The Skeleton filed by Mr Ravenscroft has dealt with: the issues he wishes
to be determined [in agreement with most of the Defendants draft List];
with the issues as drafted by the Defendant that he objects to being raised,
and with the issues as drafted by the Defendant that need the wording
amended, in order to more accurately reflect the Claims true position.

23.

It is agreed the proper construction of the term main navigable channel is


most properly dealt with by the High Court for the reasons stated. However
the Defendants suggestion that the remaining issues should be re-directed
following that, to the County Courts, is objected to for much the same
reasons as apply to the statutory construction of the 1971 Act.

24.

It is submitted that the issue of the proportionality of using section 8


powers in disregard of the specific statutory sanctions is of sufficient import
to warrant High Court determination.

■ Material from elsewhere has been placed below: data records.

-- ==== Sys2Proof/Machine/ChaCha.lean ====
section
/-! DEFINITION. The functions of the ChaCha20 core and of HChaCha20 (40_chacha20_core.md Part 1, R200 to R210;
43_hchacha20.md R340, R341; 44_xchacha20.md R360, R361).  They are functions of words and bytes, without
state. -/

namespace Sys2Proof.Machine

/-- The constant row SIGMA: "expand 32-byte k" as four words (R200). -/
def sigma : Vector Word 4 := #v[0x61707865, 0x3320646e, 0x79622d32, 0x6b206574]

/-- The quarter round (R201): "Each step reads the values the previous steps wrote." -/
def quarterRound (a b c d : Word) : Word × Word × Word × Word :=
  let a := a + b
  let d := rotl (d ^^^ a) 16
  let c := c + d
  let b := rotl (b ^^^ c) 12
  let a := a + b
  let d := rotl (d ^^^ a) 8
  let c := c + d
  let b := rotl (b ^^^ c) 7
  (a, b, c, d)

/-- `QRX(X, i, j, k, l)`: the quarter round on four words of a matrix (R202). -/
def qrx (X : Vector Word 16) (i j k l : Fin 16) : Vector Word 16 :=
  let q := quarterRound X[i] X[j] X[k] X[l]
  (((X.set i q.1).set j q.2.1).set k q.2.2.1).set l q.2.2.2

/-- The column round (R203). -/
def columnRound (X : Vector Word 16) : Vector Word 16 :=
  qrx (qrx (qrx (qrx X 0 4 8 12) 1 5 9 13) 2 6 10 14) 3 7 11 15

/-- The diagonal round (R204). -/
def diagonalRound (X : Vector Word 16) : Vector Word 16 :=
  qrx (qrx (qrx (qrx X 0 5 10 15) 1 6 11 12) 2 7 8 13) 3 4 9 14

/-- The double round: column round, then diagonal round (R205). -/
def doubleRound (X : Vector Word 16) : Vector Word 16 := diagonalRound (columnRound X)

/-- n double rounds in sequence. -/
def doubleRounds : Nat → Vector Word 16 → Vector Word 16
  | 0, X => X
  | n + 1, X => doubleRounds n (doubleRound X)

/-- `PERMUTE(X) = DOUBLE^10(X)` (R206). -/
def permute (X : Vector Word 16) : Vector Word 16 := doubleRounds 10 X

/-- Feed-forward: two matrices added word by word modulo 2^32 (R207). -/
def addMatrix (X Y : Vector Word 16) : Vector Word 16 :=
  #v[X[0] + Y[0], X[1] + Y[1], X[2] + Y[2], X[3] + Y[3],
     X[4] + Y[4], X[5] + Y[5], X[6] + Y[6], X[7] + Y[7],
     X[8] + Y[8], X[9] + Y[9], X[10] + Y[10], X[11] + Y[11],
     X[12] + Y[12], X[13] + Y[13], X[14] + Y[14], X[15] + Y[15]]

/-- The block function with feed-forward: `CORE(X)[i] = PERMUTE(X)[i] ⊞ X[i]` (R207). -/
def coreBlock (X : Vector Word 16) : Vector Word 16 := addMatrix (permute X) X

/-- The ChaCha20 initial matrix INITCC (R208). -/
def initCc (kw : Vector Word 8) (ctr : Word) (nw : Vector Word 3) : Vector Word 16 :=
  #v[sigma[0], sigma[1], sigma[2], sigma[3],
     kw[0], kw[1], kw[2], kw[3], kw[4], kw[5], kw[6], kw[7],
     ctr, nw[0], nw[1], nw[2]]

/-- The HChaCha20 initial matrix INITHC (R340). -/
def initHc (kw : Vector Word 8) (hw : Vector Word 4) : Vector Word 16 :=
  #v[sigma[0], sigma[1], sigma[2], sigma[3],
     kw[0], kw[1], kw[2], kw[3], kw[4], kw[5], kw[6], kw[7],
     hw[0], hw[1], hw[2], hw[3]]

/-- The keystream block KSB, 64 bytes, word 0 first, each word little-endian (R209). -/
def keystreamBlock (kw : Vector Word 8) (ctr : Word) (nw : Vector Word 3) : List Byte :=
  serW (coreBlock (initCc kw ctr nw)).toList

/-- The bytes XORKS writes for `nb` blocks from counter `c` (R210): each block of the message XORed with its
keystream block, the unused bytes of the last one discarded. -/
def xorBlocks (kw : Vector Word 8) (nw : Vector Word 3) : Nat → Nat → List Byte → List Byte
  | 0, _, _ => []
  | nb + 1, c, M =>
    xorBytes (M.take 64) (keystreamBlock kw (BitVec.ofNat 32 c) nw) ++ xorBlocks kw nw nb (c + 1) (M.drop 64)

/-- `XORKS(kw, nw, c0, M)`: the output and the counter after it (R210). -/
def xorKs (kw : Vector Word 8) (nw : Vector Word 3) (c0 : Nat) (M : List Byte) : List Byte × Nat :=
  let nb := ceilDiv M.length 64
  (xorBlocks kw nw nb c0 M, c0 + nb)

/-- The HChaCha20 function (R341): the first and last rows of the permuted matrix, no feed-forward. -/
def hchacha20 (kw : Vector Word 8) (hw : Vector Word 4) : Vector Word 8 :=
  let X := permute (initHc kw hw)
  #v[X[0], X[1], X[2], X[3], X[12], X[13], X[14], X[15]]

/-- XDERIVE (R361): the subkey and the derived nonce words `[0, NONCE4, NONCE5]` of a 24-byte nonce, whose
first 16 bytes go to HChaCha20 (R360). -/
def xDerive (kw : Vector Word 8) (x : Vector Word 6) : Vector Word 8 × Vector Word 3 :=
  (hchacha20 kw #v[x[0], x[1], x[2], x[3]], #v[0, x[4], x[5]])

end Sys2Proof.Machine
end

The Appeal Court is already seised of
the question as to whether County Courts should be permitted to set aside
any consideration of this issue in the Defendants section 8 cases.

25.

Equally, it is submitted that the practice of forcing payment of claimed


licence arrears before returning seized boats, is a matter of sufficient
gravity - in a national organisation openly attempting to justify that in these
proceedings - that a declaration as to the criminality of, and punishment
for, the practice, comes most fittingly and effectively from the High Court.

26.

Aside from the above points, the High Court being already seised of these
matters, and in possession of the full background facts in the present
context of this case, I submit that passing some issues down to the lower
Courts will not be cost effective nor saving of time quite the reverse.

Statement of Truth
I believe that the facts stated in this Statement are true.